Problem details - Please reproduce exactly the lines from the start of the records through the one containing "(∀ f, fan f", and nothing more.

Record excerpts -
-- ==== Sys2Proof/Certificates/Slice0/Obligations.lean ====
section
/-! DEFINITION. The statements for the provers, in the order of OBLIGATIONS.json: the step, the reset state, what every
step keeps, the requests and their answers, and the events, block by block. Each docstring names the rules or the
log entry it stands on. -/

open Sys2Proof Sys2Proof.Machine

/-! ### The step and the reset state -/

/-- A step runs the command at the front of the queue on the state with the queue's rest (log entry 1). -/
def Obligations.StepRunsTheFrontCommand : Prop :=
  ∀ (c : Instr) (rest : List Instr) (s : State), s.pending = c :: rest → step s = exec c (s.setPending rest)

/-- With no command waiting, a step is one second in which no event occurs (the model's choice, log entry 1): each
timer that counts seconds down goes down by one and stays at its end, the seconds of the defrost, of the humidity
round, of the clock and of the attention unit and the preheater's time in its cycle go on, and nothing else changes. -/
def Obligations.EmptyQueueLetsOneSecondPass : Prop :=
  ∀ (s : State) (tick : Option Nat → Option Nat) (fan : Fan → Fan) (damper : Damper → Damper),
    (∀ n, tick (some n) = some (n - 1)) → tick none = none →
    (∀ f, fan f = { f with noStall := tick f.noStall, restart := tick f.restart }) →
    (∀ d, damper d = { d with moveTimer := tick d.moveTimer, backOffTimer := tick d.backOffTimer }) →
    s.pending = [] →
    step s = .next { s with
      alloc := { s.alloc with freezeTimer := tick s.alloc.freezeTimer }
      frost := { s.frost with
        timeLimit := tick s.frost.timeLimit
        defrostGone := s.frost.defrostGone + if s.frost.stage = .defrost then 1 else 0
        interval := s.frost.interval.map fun n => if n = 0 then 0 else max 1 (n - 1) }
      hum := { s.hum with since := min 29 (s.hum.since + 1) }
      filter := { s.filter with change := s.filter.change.map fun c => (c.1, c.2 - 1) }
      drive := {
        fan := ⟨fan s.drive.fan.sup, fan s.drive.fan.ext⟩
        damper := .of fun k => ⟨damper (s.drive.damper.get k).sup, damper (s.drive.damper.get k).ext⟩
        preheat := { s.drive.preheat with cycleGone := min 1000 (s.drive.preheat.cycleGone + 100) }
        bypass := { s.drive.bypass with moveTimer := tick s.drive.bypass.moveTimer } }
      charact := { s.charact with sweep := s.charact.sweep.map fun w => { w with settle := tick w.settle } }
      att := { s.att with now := s.att.now + 1 }
      clock := { s.clock with second := min 59 (s.clock.second + 1) }
      store := { s.store with saveTimer := .of fun k => tick (s.store.saveTimer.get k) }
      startup := { s.startup with timer := tick s.startup.timer } }

/-- What the part holds right after power is first applied (R25, R38, R47, R72, R106, R131, R147, R163, R175, R187,
R188, R193), on a store of defaults (log entry 2). -/
def Obligations.ResetLeavesEveryBlockAtItsResetState : Prop :=
  let s := State.reset
  s.pending = [] ∧ s.demand.queue = [] ∧ s.demand.runningMinute = 0 ∧
  (∀ k, (s.demand.dw.get k).source = .schedule ∧ (s.demand.dw.get k).scheduledLevel = .normal ∧
    (s.demand.dw.get k).remaining = (s.demand.dw.get k).record.allowance) ∧
  s.alloc.holds = ⟨true, false, false, false⟩ ∧ s.alloc.table.holds = ⟨true, false, false, false⟩ ∧
  (∀ k, (s.alloc.table.dw.get k).e = 0 ∧ (s.alloc.table.dw.get k).s = 0 ∧
    (s.alloc.table.dw.get k).levelPart = 0 ∧ (s.alloc.table.dw.get k).boostPart = 0 ∧
    (s.alloc.table.dw.get k).deferred = false) ∧
  s.alloc.table.cUsed = 0 ∧ s.alloc.table.phiUsed = 0 ∧ s.alloc.table.runNumber = 0 ∧ s.alloc.table.rp = .d1 ∧
  s.alloc.frozen = false ∧ s.alloc.pendingRun = false ∧
  s.frost.stage = .clear ∧ s.frost.phi = 1000 ∧ s.frost.pDem = 0 ∧ s.frost.margin = none ∧
  s.frost.baseline = none ∧ s.frost.ice = false ∧ s.frost.unsuccessful = 0 ∧ s.frost.interval = none ∧
  s.frost.pending.set = false ∧ s.frost.degraded = false ∧ s.frost.bypassOpen = false ∧
  (∀ k, (s.hum.dw.get k).avg = none ∧ (s.hum.dw.get k).surge = .none ∧ (s.hum.dw.get k).rho = 1000) ∧
  s.filter.change = none ∧
  (∀ i, (s.drive.fan.get i).state = .stopped ∧ (s.drive.fan.get i).u = 0 ∧ (s.drive.fan.get i).q = none ∧
    (s.drive.fan.get i).target = 0 ∧ (s.drive.fan.get i).stallCount = 0) ∧
  (∀ k i, ((s.drive.damper.get k).get i).state = .idle ∧ ((s.drive.damper.get k).get i).target = none ∧
    ((s.drive.damper.get k).get i).retries = 0) ∧
  s.drive.preheat.output = false ∧ s.drive.preheat.duty = 0 ∧ s.charact.sweep = none ∧
  (∀ c, (s.sensors.entry.get c).quality = .held ∧ (s.sensors.entry.get c).value = none ∧
    (s.sensors.entry.get c).failures = 0) ∧
  s.sensors.latch = none ∧ s.sensors.running = false ∧
  (∀ l, ((s.att.link.get l).recs.plantHeld).state = .raised ∧ (s.att.link.get l).line = true ∧
    (s.att.link.get l).threshold = 1 ∧ (s.att.link.get l).holdTime = 0 ∧ (s.att.link.get l).armed = true) ∧
  (∀ id, s.att.raw.get id = 0) ∧
  (∀ l, (s.ports.get l).state = .idle ∧ (s.ports.get l).bytes = []) ∧
  s.clock.timeSet = false ∧ s.clock.source = .internal ∧ s.supply = .normal ∧
  s.startup.state = .loading ∧ s.startup.cause = .powerOn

Your response -
-- ==== Sys2Proof/Certificates/Slice0/Obligations.lean ====
section
/-! DEFINITION. The statements for the provers, in the order of OBLIGATIONS.json: the step, the reset state, what every
step keeps, the requests and their answers, and the events, block by block. Each docstring names the rules or the
log entry it stands on. -/

open Sys2Proof Sys2Proof.Machine

/-! ### The step and the reset state -/

/-- A step runs the command at the front of the queue on the state with the queue's rest (log entry 1). -/
def Obligations.StepRunsTheFrontCommand : Prop :=
  ∀ (c : Instr) (rest : List Instr) (s : State), s.pending = c :: rest → step s = exec c (s.setPending rest)

/-- With no command waiting, a step is one second in which no event occurs (the model's choice, log entry 1): each
timer that counts seconds down goes down by one and stays at its end, the seconds of the defrost, of the humidity
round, of the clock and of the attention unit and the preheater's time in its cycle go on, and nothing else changes. -/
def Obligations.EmptyQueueLetsOneSecondPass : Prop :=
  ∀ (s : State) (tick : Option Nat → Option Nat) (fan : Fan → Fan) (damper : Damper → Damper),
    (∀ n, tick (some n) = some (n - 1)) → tick none = none →
    (∀ f, fan f = { f with noStall := tick f.noStall, restart := tick f.restart }) →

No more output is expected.